Of the minute accuracy of this table ce have abundant proof: for instance (Ge 10:4), Tarshish is called the son of Javan. This indicates that the ancient inhabitants of Tarshish or Tartessus in Spain were erroneously considered to be a Phoenician colony like those of other towns in its neighborhood, and that they sprang from Javan, that is, Greece. That they were of Greek origin is clear from the account of Herodotus (1:163). Also (verse 8), Nimrod, the ruler of Babel, is called the son of Cush, which is in remarkable unison with the mythological tales concerning Bel and his Egyptian descent (comp. Diodor. Sic. 1:28, 81; Pausanias, 4:23, 5). Sidon alone is mentioned (verse 15), but not Tyrus (comp. 49:13), which arose only in the time of Joshua (Jos 19:29); and that Sidon was an older town than Tyrus, by which it was afterwards eclipsed, is certified by, a number of ancient reports (Comp. Hengstentberg, De Rebus Tyrioussi, page 6, 7).

4. With the patriarchal history (12 sq.) begins a historical sketch of a peculiar character. The circumstantials details in it allow us to examine more closely the historical character of these accounts. The numerous descriptions of the mode of life in those days furnish us with a very vivid picture. We meet everywhere a sublime simplicity quite worthy of patriarchal life, and never to be found again in later history. One cannot suppose that it would have been possible in a later period, estranged from ancient simplicity, to invent such a picture.

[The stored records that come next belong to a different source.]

-- ==== Sys2Proof/Tests/Slice0.lean ====
section
/-! SUPPORT. Tests: ill-formed instructions are refused; words written out field by field from the encodings of the
specification decode to their instructions; single steps give the specification's own worked values; and for each statement
with hypotheses a concrete state and operands meet them. -/
namespace Sys2Proof.Tests
set_option Elab.async false
open Sys2Proof Sys2Proof.Machine Sys2Proof.Claims

/-- Unguarded, not last in its clause, with no slot. -/
def u : Ctl := ⟨0, false, 7, false, 0⟩

/-! Well-formedness: one ill-formed term for each check (R269, R271, R274, R284, R330, R423). -/

/-- A kind of field refuses a code of the wrong kind, a misaligned index, or an index whose run leaves the file. -/
theorem test_kinds_refuse :
    Kind.ok .valSrc (.p 0) = false ∧ Kind.ok .uniSrc (.v 0) = false ∧ Kind.ok .uniSrc (.sp .lane) = false ∧
    Kind.ok .valDst (.imm 0) = false ∧ Kind.ok .pred (.s 0) = false ∧ Kind.ok .predNot7 (.p 7) = false ∧
    Kind.ok .predTriple (.s 62) = false ∧ Kind.ok .handle (.s 0) = false ∧ Kind.ok .tile (.v 0) = false ∧
    Kind.ok .tileGroup (.a 1) = false ∧ Kind.ok .codebook (.a 0) = false ∧ Kind.ok .pair (.s 1) = false ∧
    Kind.ok .pair (.imm 0) = false ∧ Kind.ok .pairImm (.v 3) = false ∧ Kind.ok .quad (.v 2) = false ∧
    Kind.ok .sReg (.v 0) = false ∧ Kind.ok .sOrV (.t 0) = false ∧ Kind.ok .sPair (.v 0) = false ∧
    Kind.ok .sQuad (.s 2) = false ∧ Kind.ok .sOctet (.s 56) = false ∧ Kind.ok .sTriple (.s 62) = false ∧
    Kind.ok (.vRun 3) (.v 254) = false ∧ Kind.ok (.wide true) (.t 0) = false ∧ Kind.ok (.wide false) (.p 0) = false ∧
    Kind.ok (.wideDst true) (.imm 0) = false ∧ Kind.ok (.wideDst false) (.sp .zero) = false := by decide

/-- The same kinds accept the operands at the ends of their ranges. -/
theorem test_kinds_accept :
    Kind.ok .valSrc (.h 15) = true ∧ Kind.ok .uniSrc (.sp .clu) = true ∧ Kind.ok .valDst (.t 7) = true ∧
    Kind.ok .predTriple (.s 61) = true ∧ Kind.ok .tileGroup (.a 4) = true ∧ Kind.ok .pair (.v 254) = true ∧
    Kind.ok .sQuad (.s 60) = true ∧ Kind.ok .sOctet (.s 48) = true ∧ Kind.ok (.vRun 3) (.v 253) = true := by decide

/-- LA or SLOT on an instruction that is not long-latency (R271). -/
theorem test_wf_slot : Instr.wf (.iadd ⟨1, false, 7, false, 0⟩ .i32 false (.v 0) (.v 1) (.v 2)) = false ∧
    Instr.wf (.iadd ⟨0, false, 7, false, 1⟩ .i32 false (.v 0) (.v 1) (.v 2)) = false ∧
    Instr.wf (.frcp ⟨1, false, 7, false, 1⟩ false (.v 0) (.v 1)) = true := by decide

/-- A field of the wrong kind. -/
theorem test_wf_field : Instr.wf (.iadd u .i32 false (.p 0) (.v 1) (.v 2)) = false ∧
    Instr.wf (.iadd u .i64 false (.v 1) (.v 2) (.v 4)) = false ∧ Instr.wf (.bcast u (.v 0) (.v 1) (.v 2)) = false ∧
    Instr.wf (.acas u .glb .rlx .dev true false false (.v 0) (.v 2) (.v 2)) = false ∧ Instr.wf (.recPop u (.v 241) (.p 0)) = false ∧
    Instr.wf (.tmv u false (.v 0) (.s 0)) = false := by decide

/-- TYPE, COND and modifier combinations that an entry refuses, one for each check. -/
theorem test_wf_combination : Instr.wf (.iadd u .i16 false (.v 0) (.v 1) (.v 2)) = false ∧
    Instr.wf (.imad u .i64 false (.v 0) (.v 2) (.v 4) (.v 6)) = false ∧ Instr.wf (.imulh u .i32 true (.v 0) (.v 2) (.v 4)) = false ∧
    Instr.wf (.iaddw u .i32 false (.v 0) (.v 1) (.v 2) (.p 0)) = false ∧ Instr.wf (.iabs u .n32 false (.v 0) (.v 1)) = false ∧
    Instr.wf (.imin u .i32 true (.v 0) (.v 1) (.v 2)) = false ∧ Instr.wf (.icmp u .i32 .ord (.p 0) (.v 1) (.v 2)) = false ∧
    Instr.wf (.cvti u .f32 .i32 false (.v 0) (.v 1)) = false ∧ Instr.wf (.fcmp u .i32 .lt (.p 0) (.v 1) (.v 2)) = false ∧
    Instr.wf (.fcvt u .lut4 .f32 .rne false false (.v 0) (.v 1)) = false ∧
    Instr.wf (.fcvt u .f32 .e4m3 .rne false false (.v 0) (.imm 17)) = false ∧
    Instr.wf (.ftoi u .f16 .rne false (.v 0) (.v 1)) = false ∧ Instr.wf (.itof u .i32 .rne true (.v 0) (.v 1)) = false ∧
    Instr.wf (.pack u .i8 4 (.v 0) (.v 1) (.v 2)) = false ∧ Instr.wf (.unpack u .lut4 0 none (.v 0) (.v 1)) = false ∧
    Instr.wf (.pmov u (.s 0) (.s 3)) = false ∧ Instr.wf (.lred u .add .b32 false (.v 0) (.v 1)) = false ∧
    Instr.wf (.lred u .add .i32 true (.v 0) (.v 1)) = false := by decide

theorem test_wf_memory_combination : Instr.wf (.ld u .glb .b128 false false (.v 0) (.v 1) (.v 2)) = false ∧
    Instr.wf (.ld u .glb .b32 true false (.v 0) (.v 1) (.v 2)) = false ∧ Instr.wf (.st u .glb .b128 false (.v 0) (.v 1) (.v 2)) = false ∧
    Instr.wf (.ldMd u .loc false (.v 0) (.v 1) (.v 2)) = false ∧ Instr.wf (.stMd u .glb false (.v 0) (.v 1) (.v 2)) = false ∧
    Instr.wf (.lds u .glb .b32 true false (.s 0) (.s 1) (.s 2)) = false ∧
    Instr.wf (.atom u .glb .fadd .rlx .dev true false (.v 0) (.v 2) (.v 4)) = false ∧ Instr.wf (.mmaQ u true .tile (.a 0) (.s 0)) = false ∧
    Instr.wf (.sluTry u (.p 1) (.v 0) (.v 2) (.p 1)) = false := by decide

/-! Words written out from R264 to R275 and the tables of R284, R330, R423 and R475. -/

/-- A word by its fields (R264, R265): OPC, LA, E, PG, PN, SLOT, MOD, D, A, B, C. -/
def word (opc la e pg pn slot mod d a b c : Nat) : BitVec 64 :=
  BitVec.ofNat 64 (opc * 2 ^ 56 + la * 2 ^ 52 + e * 2 ^ 51 + pg * 2 ^ 48 + pn * 2 ^ 47 + slot * 2 ^ 44 + mod * 2 ^ 36 + d * 2 ^ 27 +
    a * 2 ^ 18 + b * 2 ^ 9 + c)

/-- An unguarded word of format A, not last, without slot. -/
def wordA (opc mod d a b c : Nat) : BitVec 64 := word opc 0 0 7 0 0 mod d a b c

/-- The words that do not decode to the instruction beside them. -/
def misread (l : List (BitVec 64 × Instr)) : List (BitVec 64) :=
  (l.filter fun e => match decode e.1 with
    | .ok i => i != e.2
    | .error _ => true).map Prod.fst

/-- The words that the specification prints: R346, R383, R305, R287, R438, R442 and R475. -/
theorem test_decode_printed_words : misread
    [(0x210B86801007FFFB, .iaddi ⟨0, true, 3, true, 0⟩ .i32 false (.v 2) (.v 1) 0x3FFFB),
     (0x33070020502C180D, .ffma u .rtz false (.v 10) (.v 11) (.v 12) (.v 13)),
     (0x790F0CC000000000, .phase ⟨0, true, 7, false, 0⟩ .ar .clu),
     (0x7C0F1480300C1000, .acas ⟨0, true, 7, false, 1⟩ .glb .rel .dev false false false (.v 6) (.v 3) (.v 8)),
     (0x9007003A84020400, .xcLoad u (some 0) 0 1), (0x9007002004020400, .xcLoad u none 0 1),
     (0x9007013A84020420, .basStat u (some 0) 0 1), (0x900700BA84020440, .tierPin u (some 0) 0 1),
     (0x9007009A84020460, .prsReproj u (some 0) 0 1), (0x9007007A84020480, .trcSample u (some 0) 0 1),
     (0x9007005A840205E0, .stwDump u (some 0) 0 1)] = [] := by decide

The authencity of the patriarchal history could be attacked only by analogy, the true historical test of negative criticism; but the patriarchal history has no analogy; while a great historical fact, the Mosaical theocracy itself, might here be adduced in favor of the truth of Genesis. The theocracy stands without analogy in the history of the human race, and is, nevertheless, true above all historical doubt. But this theocracy cannot have entered into history without preparatory events. The facts which led to the introduction of the theocracy are contained in the accounts of Genesis. Moreover, this preparation of the theocracy could not consist in the ordinary providential guidance. The race of patriarchs advances to a marvelous destination: the road also leading, to this destination must be peculiar and extraordinary. The opponents of Genesis forget that the marvelous events of patriarchal history which offend them most, partake of that character of the whole by which alone this history becomes consmensurate and possible.

(1.) There are also many separate vestiges warranting the antiquity of these traditions, and proving that they were neither invented nor adorned; for instance, Jacob, the progenitor of the Israelites, is introduced not as the first-born, which, if an unhistorical and merely external exaltation of that name had been the aim of the author, would have been more for this purpose.

(2.) Neither the blemishes in the history of Abrahams, nor the gross sins of the sons of Jacob, among whom even Levi, the progenitor of the sacerdotal race, forms no exception, are concealed.

(3.) The same author, whose moral principles are so much blamed by the opponents of Genesis, on account of the description given of the life of Jacob, produces, in the history of Abraham, a picture of moral greatness which could have originated only in facts.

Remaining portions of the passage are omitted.